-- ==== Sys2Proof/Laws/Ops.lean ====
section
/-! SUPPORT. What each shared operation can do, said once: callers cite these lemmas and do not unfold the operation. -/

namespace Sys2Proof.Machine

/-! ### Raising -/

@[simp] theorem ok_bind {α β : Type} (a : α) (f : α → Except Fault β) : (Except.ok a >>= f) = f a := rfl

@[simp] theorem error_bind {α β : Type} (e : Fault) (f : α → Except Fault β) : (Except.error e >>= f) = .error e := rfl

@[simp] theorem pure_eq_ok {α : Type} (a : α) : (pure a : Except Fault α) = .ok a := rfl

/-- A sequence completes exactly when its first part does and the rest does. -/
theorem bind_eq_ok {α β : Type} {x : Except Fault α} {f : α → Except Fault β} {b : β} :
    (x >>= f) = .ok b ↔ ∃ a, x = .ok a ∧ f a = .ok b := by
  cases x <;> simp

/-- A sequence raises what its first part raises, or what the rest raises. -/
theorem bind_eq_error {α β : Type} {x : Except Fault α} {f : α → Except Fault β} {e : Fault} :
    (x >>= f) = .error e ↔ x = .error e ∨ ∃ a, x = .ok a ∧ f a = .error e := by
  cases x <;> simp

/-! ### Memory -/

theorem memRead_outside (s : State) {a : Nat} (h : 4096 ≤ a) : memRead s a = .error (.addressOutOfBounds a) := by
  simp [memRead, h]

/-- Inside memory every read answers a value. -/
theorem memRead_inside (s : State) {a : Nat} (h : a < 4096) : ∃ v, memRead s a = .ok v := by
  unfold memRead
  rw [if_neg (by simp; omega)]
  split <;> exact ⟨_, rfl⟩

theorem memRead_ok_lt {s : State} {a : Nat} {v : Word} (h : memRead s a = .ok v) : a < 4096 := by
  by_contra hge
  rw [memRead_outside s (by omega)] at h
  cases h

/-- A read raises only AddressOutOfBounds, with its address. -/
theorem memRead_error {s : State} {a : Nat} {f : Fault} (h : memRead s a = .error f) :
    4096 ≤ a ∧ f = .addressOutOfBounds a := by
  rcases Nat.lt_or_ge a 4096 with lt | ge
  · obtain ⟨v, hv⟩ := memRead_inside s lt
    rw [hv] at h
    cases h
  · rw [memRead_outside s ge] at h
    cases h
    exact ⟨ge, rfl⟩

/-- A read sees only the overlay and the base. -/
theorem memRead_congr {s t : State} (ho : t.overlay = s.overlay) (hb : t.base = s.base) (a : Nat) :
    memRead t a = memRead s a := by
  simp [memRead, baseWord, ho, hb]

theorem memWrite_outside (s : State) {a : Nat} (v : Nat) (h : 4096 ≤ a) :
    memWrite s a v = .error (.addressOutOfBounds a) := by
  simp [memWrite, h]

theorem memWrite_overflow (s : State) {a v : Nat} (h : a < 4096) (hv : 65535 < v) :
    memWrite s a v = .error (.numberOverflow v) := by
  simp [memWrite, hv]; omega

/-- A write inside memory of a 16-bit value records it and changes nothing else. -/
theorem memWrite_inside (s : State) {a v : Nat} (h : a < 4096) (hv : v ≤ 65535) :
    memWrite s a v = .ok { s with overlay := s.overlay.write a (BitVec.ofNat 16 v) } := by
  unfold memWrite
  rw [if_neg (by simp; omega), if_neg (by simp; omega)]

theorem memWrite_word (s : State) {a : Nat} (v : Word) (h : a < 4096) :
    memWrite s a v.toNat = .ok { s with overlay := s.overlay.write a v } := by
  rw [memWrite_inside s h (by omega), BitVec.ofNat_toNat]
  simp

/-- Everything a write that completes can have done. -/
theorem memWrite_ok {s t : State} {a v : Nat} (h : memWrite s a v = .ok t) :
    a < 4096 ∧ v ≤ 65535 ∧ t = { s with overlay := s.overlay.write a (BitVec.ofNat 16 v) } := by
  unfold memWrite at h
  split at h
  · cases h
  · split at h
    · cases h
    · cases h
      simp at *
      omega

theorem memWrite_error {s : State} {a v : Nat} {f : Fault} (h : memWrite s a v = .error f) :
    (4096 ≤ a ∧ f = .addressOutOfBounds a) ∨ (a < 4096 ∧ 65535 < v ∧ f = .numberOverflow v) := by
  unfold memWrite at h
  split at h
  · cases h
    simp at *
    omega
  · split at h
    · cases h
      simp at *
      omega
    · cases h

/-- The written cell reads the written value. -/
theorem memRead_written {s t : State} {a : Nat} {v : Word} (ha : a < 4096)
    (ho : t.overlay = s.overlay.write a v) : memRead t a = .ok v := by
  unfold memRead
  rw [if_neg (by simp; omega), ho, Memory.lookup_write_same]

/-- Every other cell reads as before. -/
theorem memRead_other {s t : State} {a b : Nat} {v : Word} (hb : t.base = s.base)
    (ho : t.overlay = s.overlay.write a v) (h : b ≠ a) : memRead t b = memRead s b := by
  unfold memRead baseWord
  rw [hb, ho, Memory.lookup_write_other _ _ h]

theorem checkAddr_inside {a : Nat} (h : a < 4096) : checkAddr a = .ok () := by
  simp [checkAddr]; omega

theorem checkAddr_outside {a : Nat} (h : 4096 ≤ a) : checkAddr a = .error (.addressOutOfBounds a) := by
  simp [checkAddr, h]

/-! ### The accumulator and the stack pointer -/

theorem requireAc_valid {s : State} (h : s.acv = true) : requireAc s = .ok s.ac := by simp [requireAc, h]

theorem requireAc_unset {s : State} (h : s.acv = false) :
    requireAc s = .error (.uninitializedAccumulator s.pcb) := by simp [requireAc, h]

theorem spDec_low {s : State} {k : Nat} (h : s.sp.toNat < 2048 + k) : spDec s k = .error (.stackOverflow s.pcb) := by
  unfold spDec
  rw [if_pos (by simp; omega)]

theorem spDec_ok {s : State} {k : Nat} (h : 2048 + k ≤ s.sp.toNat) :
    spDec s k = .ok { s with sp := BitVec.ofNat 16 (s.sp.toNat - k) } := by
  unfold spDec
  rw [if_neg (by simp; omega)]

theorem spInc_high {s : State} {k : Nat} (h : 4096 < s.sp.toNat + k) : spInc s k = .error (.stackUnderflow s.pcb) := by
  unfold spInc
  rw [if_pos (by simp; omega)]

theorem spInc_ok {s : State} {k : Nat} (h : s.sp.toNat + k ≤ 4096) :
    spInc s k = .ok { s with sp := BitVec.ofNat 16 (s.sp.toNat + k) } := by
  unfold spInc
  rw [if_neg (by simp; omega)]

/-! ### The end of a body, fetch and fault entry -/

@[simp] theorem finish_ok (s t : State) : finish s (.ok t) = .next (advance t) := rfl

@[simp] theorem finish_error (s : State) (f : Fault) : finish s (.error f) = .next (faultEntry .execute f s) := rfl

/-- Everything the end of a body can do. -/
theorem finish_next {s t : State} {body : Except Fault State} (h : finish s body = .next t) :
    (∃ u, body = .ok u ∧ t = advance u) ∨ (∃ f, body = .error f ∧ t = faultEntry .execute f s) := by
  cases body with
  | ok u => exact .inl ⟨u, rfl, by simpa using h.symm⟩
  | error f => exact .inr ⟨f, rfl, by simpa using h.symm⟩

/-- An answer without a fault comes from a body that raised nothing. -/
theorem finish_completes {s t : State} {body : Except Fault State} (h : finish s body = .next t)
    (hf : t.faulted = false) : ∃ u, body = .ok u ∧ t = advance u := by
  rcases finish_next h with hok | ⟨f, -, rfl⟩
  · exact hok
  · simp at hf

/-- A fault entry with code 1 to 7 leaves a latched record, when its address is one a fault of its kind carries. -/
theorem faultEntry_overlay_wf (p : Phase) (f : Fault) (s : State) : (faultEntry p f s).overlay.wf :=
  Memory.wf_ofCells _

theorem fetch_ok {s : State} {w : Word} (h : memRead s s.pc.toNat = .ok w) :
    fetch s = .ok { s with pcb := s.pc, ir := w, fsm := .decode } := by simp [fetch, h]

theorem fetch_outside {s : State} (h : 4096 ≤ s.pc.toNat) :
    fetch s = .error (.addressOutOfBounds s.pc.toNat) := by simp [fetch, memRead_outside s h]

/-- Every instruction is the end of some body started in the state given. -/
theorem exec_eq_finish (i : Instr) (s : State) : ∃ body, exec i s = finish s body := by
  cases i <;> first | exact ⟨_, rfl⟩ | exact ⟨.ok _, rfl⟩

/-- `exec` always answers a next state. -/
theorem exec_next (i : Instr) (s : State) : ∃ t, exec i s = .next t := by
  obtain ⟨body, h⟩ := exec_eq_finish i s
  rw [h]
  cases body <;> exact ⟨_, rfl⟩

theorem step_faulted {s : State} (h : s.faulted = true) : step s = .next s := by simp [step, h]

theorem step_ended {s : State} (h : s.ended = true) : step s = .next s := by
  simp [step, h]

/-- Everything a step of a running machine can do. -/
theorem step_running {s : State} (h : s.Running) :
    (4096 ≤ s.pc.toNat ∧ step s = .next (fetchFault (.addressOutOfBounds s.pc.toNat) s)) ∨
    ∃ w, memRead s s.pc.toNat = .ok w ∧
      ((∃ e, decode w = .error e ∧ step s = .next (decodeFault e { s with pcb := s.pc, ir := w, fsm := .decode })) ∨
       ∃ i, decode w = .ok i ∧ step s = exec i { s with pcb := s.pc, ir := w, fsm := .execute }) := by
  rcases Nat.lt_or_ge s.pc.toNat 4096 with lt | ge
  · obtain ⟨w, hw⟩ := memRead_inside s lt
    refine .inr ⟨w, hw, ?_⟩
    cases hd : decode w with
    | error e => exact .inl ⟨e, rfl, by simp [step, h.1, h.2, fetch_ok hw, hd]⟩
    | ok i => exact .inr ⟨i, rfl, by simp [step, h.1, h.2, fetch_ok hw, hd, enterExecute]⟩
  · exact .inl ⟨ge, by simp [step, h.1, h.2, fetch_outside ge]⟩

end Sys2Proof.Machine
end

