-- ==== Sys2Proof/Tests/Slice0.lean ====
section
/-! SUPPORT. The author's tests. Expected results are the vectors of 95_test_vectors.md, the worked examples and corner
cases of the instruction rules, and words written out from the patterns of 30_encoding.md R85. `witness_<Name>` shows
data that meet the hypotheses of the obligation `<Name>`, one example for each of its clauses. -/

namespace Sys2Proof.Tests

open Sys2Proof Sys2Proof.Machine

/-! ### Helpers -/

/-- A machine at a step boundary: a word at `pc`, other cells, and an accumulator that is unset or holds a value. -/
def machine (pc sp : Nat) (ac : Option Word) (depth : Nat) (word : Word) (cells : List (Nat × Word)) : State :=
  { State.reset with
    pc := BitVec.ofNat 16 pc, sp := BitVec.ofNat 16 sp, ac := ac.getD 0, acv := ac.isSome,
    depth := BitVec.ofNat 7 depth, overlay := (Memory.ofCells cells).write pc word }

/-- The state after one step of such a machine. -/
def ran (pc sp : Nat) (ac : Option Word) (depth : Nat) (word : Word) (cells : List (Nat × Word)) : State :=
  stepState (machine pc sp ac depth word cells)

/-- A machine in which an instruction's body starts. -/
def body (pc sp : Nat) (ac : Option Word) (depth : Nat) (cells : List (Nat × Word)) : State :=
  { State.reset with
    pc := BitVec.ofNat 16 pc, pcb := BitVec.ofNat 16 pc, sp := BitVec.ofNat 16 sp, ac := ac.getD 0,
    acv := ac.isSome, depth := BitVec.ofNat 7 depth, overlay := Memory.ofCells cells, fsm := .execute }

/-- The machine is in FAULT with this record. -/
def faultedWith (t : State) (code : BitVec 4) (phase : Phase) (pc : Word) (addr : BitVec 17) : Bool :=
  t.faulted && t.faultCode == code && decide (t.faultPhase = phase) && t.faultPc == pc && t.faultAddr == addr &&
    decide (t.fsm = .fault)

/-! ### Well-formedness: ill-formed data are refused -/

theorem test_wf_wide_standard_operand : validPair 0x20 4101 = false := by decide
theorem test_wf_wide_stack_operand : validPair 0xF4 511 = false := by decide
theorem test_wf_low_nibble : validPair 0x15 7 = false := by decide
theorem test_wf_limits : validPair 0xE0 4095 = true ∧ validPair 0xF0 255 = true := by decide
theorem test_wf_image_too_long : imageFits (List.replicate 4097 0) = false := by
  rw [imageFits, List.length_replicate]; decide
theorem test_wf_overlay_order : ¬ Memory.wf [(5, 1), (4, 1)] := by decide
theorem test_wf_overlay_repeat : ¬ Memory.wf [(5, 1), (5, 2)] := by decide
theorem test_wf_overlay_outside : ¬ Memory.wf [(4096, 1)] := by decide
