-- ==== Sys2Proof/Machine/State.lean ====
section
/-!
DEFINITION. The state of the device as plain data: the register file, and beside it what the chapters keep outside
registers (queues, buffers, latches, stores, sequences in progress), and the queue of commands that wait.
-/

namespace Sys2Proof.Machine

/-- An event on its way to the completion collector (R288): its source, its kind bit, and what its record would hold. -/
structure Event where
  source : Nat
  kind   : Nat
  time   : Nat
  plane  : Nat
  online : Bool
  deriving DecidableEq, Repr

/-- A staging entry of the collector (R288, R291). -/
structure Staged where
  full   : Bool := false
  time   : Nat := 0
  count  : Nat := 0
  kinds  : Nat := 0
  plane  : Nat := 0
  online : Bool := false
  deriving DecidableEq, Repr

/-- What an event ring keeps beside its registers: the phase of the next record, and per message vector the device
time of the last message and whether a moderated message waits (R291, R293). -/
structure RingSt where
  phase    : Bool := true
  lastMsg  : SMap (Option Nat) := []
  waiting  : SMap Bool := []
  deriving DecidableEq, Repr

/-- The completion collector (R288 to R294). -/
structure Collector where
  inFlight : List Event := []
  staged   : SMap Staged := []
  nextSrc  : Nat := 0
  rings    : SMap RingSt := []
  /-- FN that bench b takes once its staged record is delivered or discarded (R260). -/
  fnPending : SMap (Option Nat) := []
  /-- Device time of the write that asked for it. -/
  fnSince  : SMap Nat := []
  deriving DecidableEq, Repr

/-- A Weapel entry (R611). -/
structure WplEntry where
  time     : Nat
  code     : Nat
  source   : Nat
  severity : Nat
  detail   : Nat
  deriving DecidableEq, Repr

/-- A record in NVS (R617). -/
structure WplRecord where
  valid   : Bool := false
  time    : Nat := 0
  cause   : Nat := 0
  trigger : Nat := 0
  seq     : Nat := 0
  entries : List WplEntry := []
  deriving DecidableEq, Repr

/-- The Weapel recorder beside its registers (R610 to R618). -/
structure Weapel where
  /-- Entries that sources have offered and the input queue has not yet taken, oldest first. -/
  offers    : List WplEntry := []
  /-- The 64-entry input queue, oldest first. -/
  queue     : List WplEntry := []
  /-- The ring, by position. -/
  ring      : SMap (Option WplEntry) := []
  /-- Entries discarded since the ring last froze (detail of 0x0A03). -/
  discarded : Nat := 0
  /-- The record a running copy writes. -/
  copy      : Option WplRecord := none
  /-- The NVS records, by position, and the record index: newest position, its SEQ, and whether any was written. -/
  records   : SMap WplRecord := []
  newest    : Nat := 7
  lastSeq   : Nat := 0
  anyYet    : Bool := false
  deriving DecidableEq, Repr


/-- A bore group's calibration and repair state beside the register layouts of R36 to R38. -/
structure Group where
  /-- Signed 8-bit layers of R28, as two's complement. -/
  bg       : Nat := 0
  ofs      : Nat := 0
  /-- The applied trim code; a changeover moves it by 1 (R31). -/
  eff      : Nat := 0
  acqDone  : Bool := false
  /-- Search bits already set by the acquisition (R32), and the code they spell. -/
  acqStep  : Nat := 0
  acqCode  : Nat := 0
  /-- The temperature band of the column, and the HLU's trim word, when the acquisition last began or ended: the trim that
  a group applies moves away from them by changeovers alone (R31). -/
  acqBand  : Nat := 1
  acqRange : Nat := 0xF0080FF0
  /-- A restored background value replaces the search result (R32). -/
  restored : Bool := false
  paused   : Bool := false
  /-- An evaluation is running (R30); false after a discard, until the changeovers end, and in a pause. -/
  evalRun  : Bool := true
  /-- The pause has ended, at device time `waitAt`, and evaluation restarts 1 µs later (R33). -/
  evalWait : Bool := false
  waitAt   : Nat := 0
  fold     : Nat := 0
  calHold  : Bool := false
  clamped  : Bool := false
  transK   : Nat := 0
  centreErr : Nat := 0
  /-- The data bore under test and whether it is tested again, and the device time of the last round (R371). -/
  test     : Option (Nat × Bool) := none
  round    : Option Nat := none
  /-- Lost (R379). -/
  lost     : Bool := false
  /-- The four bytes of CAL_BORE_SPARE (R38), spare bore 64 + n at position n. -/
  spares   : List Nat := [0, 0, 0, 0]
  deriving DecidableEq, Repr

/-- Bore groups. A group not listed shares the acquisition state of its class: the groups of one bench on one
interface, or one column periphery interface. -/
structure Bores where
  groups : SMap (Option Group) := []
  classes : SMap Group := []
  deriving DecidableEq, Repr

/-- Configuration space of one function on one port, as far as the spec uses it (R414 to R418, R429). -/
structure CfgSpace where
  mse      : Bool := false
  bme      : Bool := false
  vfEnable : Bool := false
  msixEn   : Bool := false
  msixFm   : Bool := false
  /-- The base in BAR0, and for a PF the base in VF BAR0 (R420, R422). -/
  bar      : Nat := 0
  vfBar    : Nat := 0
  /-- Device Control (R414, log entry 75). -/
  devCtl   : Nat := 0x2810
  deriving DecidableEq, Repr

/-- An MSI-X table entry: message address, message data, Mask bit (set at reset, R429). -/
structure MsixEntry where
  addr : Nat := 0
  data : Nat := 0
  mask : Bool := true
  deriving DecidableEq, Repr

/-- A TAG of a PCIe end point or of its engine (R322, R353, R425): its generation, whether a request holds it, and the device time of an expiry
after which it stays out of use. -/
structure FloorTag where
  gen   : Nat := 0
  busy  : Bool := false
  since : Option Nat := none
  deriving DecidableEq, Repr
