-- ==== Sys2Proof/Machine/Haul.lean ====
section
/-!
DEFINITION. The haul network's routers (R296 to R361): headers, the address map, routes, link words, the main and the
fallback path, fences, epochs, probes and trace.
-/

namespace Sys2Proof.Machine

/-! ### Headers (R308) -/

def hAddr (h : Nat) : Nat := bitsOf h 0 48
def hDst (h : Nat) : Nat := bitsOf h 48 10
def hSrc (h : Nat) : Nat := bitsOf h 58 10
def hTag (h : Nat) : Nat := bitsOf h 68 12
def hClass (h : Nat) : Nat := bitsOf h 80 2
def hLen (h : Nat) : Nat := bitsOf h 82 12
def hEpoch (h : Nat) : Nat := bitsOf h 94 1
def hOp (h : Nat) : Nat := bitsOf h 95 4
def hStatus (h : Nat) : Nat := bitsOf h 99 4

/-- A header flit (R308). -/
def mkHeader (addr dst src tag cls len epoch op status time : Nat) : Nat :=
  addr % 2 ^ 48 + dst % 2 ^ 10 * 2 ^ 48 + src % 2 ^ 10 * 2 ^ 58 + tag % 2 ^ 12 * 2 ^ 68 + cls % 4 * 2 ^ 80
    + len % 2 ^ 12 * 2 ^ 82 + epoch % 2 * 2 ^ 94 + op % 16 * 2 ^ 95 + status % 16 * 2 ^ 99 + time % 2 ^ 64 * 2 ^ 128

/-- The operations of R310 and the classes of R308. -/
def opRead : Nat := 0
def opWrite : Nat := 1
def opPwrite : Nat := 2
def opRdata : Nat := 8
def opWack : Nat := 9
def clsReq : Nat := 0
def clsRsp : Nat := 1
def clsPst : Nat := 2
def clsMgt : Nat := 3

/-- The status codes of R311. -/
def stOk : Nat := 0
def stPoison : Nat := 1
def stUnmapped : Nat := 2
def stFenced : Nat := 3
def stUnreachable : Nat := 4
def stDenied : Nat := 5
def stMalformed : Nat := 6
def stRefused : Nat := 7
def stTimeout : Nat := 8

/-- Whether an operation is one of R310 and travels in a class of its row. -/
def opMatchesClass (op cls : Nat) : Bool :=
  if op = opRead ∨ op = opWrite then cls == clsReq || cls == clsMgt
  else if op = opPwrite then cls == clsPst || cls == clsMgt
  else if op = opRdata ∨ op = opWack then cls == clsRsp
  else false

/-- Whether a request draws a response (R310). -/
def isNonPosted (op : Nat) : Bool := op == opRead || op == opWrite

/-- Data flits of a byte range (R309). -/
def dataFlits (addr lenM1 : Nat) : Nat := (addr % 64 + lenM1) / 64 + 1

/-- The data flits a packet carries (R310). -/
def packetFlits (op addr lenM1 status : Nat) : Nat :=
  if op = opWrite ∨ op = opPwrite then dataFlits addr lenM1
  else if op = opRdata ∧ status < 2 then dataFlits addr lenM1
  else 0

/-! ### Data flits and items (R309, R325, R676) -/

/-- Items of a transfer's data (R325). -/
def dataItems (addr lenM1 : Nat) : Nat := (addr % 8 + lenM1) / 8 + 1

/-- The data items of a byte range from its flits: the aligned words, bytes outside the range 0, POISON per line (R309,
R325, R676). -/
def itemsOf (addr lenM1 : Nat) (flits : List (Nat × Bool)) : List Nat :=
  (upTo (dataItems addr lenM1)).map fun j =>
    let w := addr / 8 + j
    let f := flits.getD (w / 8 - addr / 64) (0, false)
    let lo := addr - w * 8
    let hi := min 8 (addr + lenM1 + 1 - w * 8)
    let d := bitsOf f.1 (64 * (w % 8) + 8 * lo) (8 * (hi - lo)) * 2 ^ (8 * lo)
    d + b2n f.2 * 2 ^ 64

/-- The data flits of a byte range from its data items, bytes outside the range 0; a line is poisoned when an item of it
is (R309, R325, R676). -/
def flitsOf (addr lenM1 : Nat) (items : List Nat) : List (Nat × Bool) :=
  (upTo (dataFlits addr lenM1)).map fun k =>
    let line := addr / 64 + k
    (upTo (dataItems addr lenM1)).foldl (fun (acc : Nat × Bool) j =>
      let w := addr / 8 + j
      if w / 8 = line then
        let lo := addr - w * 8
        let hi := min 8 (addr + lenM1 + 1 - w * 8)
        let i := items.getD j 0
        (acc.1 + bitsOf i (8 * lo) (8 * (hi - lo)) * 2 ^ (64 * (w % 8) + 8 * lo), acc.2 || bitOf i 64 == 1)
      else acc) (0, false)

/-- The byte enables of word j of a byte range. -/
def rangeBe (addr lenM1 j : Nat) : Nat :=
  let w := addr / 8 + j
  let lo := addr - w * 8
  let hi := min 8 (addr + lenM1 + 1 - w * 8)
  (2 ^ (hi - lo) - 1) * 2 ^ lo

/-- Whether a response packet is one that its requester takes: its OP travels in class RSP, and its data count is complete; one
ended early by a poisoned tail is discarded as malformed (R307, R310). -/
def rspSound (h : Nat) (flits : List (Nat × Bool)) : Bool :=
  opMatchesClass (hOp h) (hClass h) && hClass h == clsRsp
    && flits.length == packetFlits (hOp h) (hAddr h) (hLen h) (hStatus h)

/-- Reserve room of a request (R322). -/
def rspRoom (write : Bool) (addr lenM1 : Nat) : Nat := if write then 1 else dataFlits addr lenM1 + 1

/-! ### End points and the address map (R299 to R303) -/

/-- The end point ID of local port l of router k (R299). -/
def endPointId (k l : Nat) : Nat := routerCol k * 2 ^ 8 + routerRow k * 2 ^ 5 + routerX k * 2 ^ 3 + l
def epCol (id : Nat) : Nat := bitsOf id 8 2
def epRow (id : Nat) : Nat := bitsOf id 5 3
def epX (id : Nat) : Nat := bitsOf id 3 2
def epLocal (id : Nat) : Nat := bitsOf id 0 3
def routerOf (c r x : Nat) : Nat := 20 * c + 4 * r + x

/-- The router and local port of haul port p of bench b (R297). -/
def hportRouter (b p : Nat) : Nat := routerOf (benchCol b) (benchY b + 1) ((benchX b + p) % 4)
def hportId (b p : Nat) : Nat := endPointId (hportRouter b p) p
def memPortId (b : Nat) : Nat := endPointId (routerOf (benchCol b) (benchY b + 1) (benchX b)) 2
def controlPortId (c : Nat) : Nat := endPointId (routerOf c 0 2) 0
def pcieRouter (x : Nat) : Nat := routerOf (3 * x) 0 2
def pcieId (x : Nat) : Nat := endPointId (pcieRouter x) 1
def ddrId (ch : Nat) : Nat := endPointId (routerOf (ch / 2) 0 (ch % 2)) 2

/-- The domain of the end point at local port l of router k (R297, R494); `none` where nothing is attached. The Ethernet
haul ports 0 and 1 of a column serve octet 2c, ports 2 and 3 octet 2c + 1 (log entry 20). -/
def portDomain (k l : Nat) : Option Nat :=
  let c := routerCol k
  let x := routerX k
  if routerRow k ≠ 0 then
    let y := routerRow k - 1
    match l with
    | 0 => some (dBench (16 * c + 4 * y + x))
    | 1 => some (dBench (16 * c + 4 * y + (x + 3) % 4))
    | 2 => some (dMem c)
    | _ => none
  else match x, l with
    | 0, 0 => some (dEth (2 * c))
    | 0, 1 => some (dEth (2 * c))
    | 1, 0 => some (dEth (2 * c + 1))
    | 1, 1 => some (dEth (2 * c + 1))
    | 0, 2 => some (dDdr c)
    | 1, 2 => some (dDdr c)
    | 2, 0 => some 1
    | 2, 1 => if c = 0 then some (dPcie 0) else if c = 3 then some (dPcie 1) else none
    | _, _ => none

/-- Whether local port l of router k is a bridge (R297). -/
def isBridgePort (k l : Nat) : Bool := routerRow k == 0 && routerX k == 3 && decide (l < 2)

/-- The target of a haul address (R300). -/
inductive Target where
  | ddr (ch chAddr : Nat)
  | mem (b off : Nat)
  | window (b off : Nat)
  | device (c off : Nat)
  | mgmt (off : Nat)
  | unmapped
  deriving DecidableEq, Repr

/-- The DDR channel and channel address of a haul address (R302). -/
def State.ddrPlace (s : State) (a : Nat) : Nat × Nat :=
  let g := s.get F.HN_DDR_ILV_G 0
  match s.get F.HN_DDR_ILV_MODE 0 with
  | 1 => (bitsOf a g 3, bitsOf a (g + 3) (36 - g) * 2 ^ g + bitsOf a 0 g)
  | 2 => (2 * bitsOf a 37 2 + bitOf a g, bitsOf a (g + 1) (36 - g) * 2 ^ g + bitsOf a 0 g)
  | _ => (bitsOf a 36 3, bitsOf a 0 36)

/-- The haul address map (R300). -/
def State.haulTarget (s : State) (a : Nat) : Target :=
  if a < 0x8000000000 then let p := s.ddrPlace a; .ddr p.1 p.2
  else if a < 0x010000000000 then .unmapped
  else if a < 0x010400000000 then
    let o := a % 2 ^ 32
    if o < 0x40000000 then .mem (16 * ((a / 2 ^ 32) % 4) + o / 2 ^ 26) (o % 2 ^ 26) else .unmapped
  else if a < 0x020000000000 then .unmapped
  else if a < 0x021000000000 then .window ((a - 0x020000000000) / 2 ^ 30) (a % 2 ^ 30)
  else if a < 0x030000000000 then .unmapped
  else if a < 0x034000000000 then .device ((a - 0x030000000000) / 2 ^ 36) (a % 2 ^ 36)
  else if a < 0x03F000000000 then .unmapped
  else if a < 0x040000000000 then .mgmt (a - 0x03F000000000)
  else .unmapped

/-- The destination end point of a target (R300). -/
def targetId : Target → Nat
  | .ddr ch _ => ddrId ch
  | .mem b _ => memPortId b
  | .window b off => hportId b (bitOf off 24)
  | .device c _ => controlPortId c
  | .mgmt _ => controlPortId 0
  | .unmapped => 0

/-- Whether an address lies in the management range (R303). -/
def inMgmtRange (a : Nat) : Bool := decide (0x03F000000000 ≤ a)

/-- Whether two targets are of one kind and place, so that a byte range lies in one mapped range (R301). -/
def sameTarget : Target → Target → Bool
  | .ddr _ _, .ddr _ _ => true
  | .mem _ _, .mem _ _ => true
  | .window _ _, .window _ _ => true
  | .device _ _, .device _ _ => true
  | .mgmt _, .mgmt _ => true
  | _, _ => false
+ + + +
* **TASK PROMPT**
From the entries above, extract only the lines running from the one containing "1, 2 => some (dDdr c)" through the one containing "1 => (bitsOf", inclusive.

* **YOUR RESPONSE**
    | 1, 2 => some (dDdr c)
    | 2, 0 => some 1
    | 2, 1 => if c = 0 then some (dPcie 0) else if c = 3 then some (dPcie 1) else none
    | _, _ => none

/-- Whether local port l of router k is a bridge (R297). -/
def isBridgePort (k l : Nat) : Bool := routerRow k == 0 && routerX k == 3 && decide (l < 2)

/-- The target of a haul address (R300). -/
inductive Target where
  | ddr (ch chAddr : Nat)
  | mem (b off : Nat)
  | window (b off : Nat)
  | device (c off : Nat)
  | mgmt (off : Nat)
  | unmapped
  deriving DecidableEq, Repr

/-- The DDR channel and channel address of a haul address (R302). -/
def State.ddrPlace (s : State) (a : Nat) : Nat × Nat :=
  let g := s.get F.HN_DDR_ILV_G 0
  match s.get F.HN_DDR_ILV_MODE 0 with
  | 1 => (bitsOf a g 3, bitsOf a (g + 3) (36 - g) * 2 ^ g + bitsOf a 0 g)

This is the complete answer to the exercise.